▶ **Work instructions**:
Give back the entries exactly, ending with the "def handleLd (s" line.

(Beginning of Listed entries)

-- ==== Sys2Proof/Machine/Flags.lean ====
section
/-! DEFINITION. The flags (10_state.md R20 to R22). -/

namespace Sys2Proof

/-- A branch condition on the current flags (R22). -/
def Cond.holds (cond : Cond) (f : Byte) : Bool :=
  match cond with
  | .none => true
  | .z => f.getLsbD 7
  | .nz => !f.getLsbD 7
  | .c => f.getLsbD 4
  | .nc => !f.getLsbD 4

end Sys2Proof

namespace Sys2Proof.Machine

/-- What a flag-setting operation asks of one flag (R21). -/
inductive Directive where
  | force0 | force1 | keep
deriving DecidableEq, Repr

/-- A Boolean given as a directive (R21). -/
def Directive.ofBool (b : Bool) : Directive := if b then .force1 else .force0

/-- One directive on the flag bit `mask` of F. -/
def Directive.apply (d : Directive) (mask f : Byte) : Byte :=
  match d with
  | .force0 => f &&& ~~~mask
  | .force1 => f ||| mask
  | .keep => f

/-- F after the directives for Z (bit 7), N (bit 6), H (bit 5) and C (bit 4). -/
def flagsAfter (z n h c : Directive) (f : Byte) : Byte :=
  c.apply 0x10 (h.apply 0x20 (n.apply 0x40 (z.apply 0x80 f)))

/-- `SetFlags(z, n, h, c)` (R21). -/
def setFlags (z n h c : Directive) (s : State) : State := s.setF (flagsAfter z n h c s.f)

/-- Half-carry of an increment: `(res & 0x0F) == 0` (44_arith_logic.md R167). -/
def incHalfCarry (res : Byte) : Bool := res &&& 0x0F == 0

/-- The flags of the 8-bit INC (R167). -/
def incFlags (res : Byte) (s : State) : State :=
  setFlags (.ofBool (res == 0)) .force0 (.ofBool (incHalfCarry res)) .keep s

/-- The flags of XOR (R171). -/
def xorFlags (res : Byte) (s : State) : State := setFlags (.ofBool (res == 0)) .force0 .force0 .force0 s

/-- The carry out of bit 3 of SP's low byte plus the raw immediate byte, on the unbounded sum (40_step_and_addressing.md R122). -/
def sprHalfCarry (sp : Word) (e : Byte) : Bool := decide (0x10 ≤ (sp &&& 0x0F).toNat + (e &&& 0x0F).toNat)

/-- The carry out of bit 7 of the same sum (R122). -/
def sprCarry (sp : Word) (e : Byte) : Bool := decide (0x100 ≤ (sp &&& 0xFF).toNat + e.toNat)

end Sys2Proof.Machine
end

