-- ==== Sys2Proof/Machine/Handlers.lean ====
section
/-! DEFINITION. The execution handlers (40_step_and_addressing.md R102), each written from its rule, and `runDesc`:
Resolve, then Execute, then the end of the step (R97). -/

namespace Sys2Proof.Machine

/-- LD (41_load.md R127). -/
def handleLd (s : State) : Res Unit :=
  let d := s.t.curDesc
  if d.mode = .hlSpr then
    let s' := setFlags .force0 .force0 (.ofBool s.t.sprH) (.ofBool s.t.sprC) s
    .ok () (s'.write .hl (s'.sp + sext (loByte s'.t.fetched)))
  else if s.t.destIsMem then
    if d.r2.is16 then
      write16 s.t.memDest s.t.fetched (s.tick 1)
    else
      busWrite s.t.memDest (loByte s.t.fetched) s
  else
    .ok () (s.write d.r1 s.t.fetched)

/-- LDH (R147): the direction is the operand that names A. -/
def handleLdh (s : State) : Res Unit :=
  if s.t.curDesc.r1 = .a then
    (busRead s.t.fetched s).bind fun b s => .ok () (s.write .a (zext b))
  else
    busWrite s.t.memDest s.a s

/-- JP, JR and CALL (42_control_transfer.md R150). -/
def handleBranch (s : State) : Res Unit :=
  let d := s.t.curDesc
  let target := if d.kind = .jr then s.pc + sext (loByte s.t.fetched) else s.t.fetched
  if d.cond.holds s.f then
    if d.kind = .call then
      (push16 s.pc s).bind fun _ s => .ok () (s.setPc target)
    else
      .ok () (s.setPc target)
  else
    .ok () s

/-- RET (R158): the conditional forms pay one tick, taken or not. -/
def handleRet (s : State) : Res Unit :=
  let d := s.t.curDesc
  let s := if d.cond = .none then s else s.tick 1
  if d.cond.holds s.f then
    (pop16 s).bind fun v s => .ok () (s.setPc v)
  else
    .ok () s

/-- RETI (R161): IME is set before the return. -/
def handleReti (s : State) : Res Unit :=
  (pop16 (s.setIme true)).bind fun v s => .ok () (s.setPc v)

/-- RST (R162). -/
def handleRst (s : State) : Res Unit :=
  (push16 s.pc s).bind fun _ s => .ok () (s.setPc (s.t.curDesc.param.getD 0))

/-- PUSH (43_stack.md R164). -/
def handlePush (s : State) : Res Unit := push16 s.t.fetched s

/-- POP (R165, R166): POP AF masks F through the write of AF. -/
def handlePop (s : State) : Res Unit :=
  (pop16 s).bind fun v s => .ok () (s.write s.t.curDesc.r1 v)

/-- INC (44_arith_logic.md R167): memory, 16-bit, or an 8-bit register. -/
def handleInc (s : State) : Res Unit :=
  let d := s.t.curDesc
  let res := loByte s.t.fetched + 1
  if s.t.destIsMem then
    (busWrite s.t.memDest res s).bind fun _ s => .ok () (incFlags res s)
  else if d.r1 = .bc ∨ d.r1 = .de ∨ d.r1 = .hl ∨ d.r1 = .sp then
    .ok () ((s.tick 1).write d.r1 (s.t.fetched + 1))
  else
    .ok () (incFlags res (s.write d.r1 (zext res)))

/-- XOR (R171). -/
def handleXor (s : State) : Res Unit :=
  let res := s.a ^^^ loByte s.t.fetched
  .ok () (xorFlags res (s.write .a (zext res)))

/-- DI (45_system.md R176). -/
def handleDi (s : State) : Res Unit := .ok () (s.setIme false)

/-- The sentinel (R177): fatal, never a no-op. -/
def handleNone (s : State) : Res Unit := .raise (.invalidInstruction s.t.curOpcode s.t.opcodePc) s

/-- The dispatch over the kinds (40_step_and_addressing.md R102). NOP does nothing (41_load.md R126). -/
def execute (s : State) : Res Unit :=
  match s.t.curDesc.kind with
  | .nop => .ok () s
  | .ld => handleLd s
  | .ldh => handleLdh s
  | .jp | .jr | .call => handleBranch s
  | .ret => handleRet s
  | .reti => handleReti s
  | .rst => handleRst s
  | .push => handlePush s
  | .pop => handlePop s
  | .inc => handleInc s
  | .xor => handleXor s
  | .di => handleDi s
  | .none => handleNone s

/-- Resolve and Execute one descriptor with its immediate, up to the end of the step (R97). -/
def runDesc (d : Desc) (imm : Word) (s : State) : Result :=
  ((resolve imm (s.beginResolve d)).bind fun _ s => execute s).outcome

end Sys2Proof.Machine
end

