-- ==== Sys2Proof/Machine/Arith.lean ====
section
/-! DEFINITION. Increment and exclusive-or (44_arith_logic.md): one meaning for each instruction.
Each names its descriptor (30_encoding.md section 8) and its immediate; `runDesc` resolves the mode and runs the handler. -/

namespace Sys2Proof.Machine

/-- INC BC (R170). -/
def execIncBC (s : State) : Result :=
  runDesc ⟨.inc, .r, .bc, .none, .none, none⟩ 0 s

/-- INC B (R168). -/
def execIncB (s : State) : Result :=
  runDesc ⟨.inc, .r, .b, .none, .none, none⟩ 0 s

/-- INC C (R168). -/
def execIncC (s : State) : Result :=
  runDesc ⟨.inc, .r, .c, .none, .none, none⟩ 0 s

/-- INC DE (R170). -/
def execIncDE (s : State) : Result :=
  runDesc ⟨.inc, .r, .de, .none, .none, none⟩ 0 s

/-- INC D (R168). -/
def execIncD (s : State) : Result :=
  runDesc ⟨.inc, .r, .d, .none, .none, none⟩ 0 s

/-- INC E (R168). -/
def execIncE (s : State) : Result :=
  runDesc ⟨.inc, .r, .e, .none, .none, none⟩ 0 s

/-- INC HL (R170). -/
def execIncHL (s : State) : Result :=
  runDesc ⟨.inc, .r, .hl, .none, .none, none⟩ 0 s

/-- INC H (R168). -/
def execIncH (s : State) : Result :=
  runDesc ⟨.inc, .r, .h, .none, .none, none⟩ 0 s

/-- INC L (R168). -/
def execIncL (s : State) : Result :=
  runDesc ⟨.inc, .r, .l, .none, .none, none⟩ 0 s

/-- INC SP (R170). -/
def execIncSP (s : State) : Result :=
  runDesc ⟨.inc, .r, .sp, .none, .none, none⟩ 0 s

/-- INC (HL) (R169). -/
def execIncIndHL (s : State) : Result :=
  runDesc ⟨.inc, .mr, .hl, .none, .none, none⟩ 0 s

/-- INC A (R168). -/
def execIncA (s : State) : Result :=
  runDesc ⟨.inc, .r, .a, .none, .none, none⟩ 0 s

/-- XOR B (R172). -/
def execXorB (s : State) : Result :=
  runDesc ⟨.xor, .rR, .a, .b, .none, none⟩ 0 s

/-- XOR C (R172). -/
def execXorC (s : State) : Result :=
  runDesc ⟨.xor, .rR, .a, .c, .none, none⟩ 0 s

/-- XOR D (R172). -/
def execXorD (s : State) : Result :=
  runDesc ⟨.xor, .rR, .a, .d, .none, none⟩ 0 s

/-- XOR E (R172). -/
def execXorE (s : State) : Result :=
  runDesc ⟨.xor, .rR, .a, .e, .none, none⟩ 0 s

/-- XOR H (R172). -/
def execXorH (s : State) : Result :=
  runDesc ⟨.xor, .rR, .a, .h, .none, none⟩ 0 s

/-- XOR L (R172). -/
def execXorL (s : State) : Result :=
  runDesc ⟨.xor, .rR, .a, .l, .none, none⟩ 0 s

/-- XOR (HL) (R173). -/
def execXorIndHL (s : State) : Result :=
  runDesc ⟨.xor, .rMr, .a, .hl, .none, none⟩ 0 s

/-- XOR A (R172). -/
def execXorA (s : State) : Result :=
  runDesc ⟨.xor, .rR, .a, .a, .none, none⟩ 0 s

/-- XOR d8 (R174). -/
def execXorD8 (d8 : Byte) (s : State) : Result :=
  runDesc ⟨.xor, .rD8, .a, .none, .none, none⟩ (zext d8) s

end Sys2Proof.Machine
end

(End of Listed entries)

▶ **Written answer**:
-- ==== Sys2Proof/Machine/Flags.lean ====
section
/-! DEFINITION. The flags (10_state.md R20 to R22). -/

namespace Sys2Proof

/-- A branch condition on the current flags (R22). -/
def Cond.holds (cond : Cond) (f : Byte) : Bool :=
  match cond with
  | .none => true
  | .z => f.getLsbD 7
  | .nz => !f.getLsbD 7
  | .c => f.getLsbD 4
  | .nc => !f.getLsbD 4

end Sys2Proof

namespace Sys2Proof.Machine

/-- What a flag-setting operation asks of one flag (R21). -/
inductive Directive where
  | force0 | force1 | keep
deriving DecidableEq, Repr

/-- A Boolean given as a directive (R21). -/
def Directive.ofBool (b : Bool) : Directive := if b then .force1 else .force0

/-- One directive on the flag bit `mask` of F. -/
def Directive.apply (d : Directive) (mask f : Byte) : Byte :=
  match d with
  | .force0 => f &&& ~~~mask
  | .force1 => f ||| mask
  | .keep => f

/-- F after the directives for Z (bit 7), N (bit 6), H (bit 5) and C (bit 4). -/
def flagsAfter (z n h c : Directive) (f : Byte) : Byte :=
  c.apply 0x10 (h.apply 0x20 (n.apply 0x40 (z.apply 0x80 f)))

/-- `SetFlags(z, n, h, c)` (R21). -/
def setFlags (z n h c : Directive) (s : State) : State := s.setF (flagsAfter z n h c s.f)

/-- Half-carry of an increment: `(res & 0x0F) == 0` (44_arith_logic.md R167). -/
def incHalfCarry (res : Byte) : Bool := res &&& 0x0F == 0

/-- The flags of the 8-bit INC (R167). -/
def incFlags (res : Byte) (s : State) : State :=
  setFlags (.ofBool (res == 0)) .force0 (.ofBool (incHalfCarry res)) .keep s

/-- The flags of XOR (R171). -/
def xorFlags (res : Byte) (s : State) : State := setFlags (.ofBool (res == 0)) .force0 .force0 .force0 s

/-- The carry out of bit 3 of SP's low byte plus the raw immediate byte, on the unbounded sum (40_step_and_addressing.md R122). -/
def sprHalfCarry (sp : Word) (e : Byte) : Bool := decide (0x10 ≤ (sp &&& 0x0F).toNat + (e &&& 0x0F).toNat)

/-- The carry out of bit 7 of the same sum (R122). -/
def sprCarry (sp : Word) (e : Byte) : Bool := decide (0x100 ≤ (sp &&& 0xFF).toNat + e.toNat)

end Sys2Proof.Machine
end

-- ==== Sys2Proof/Machine/Handlers.lean ====
section
/-! DEFINITION. The execution handlers (40_step_and_addressing.md R102), each written from its rule, and `runDesc`:
Resolve, then Execute, then the end of the step (R97). -/

namespace Sys2Proof.Machine

/-- LD (41_load.md R127). -/
def handleLd (s : State) : Res Unit :=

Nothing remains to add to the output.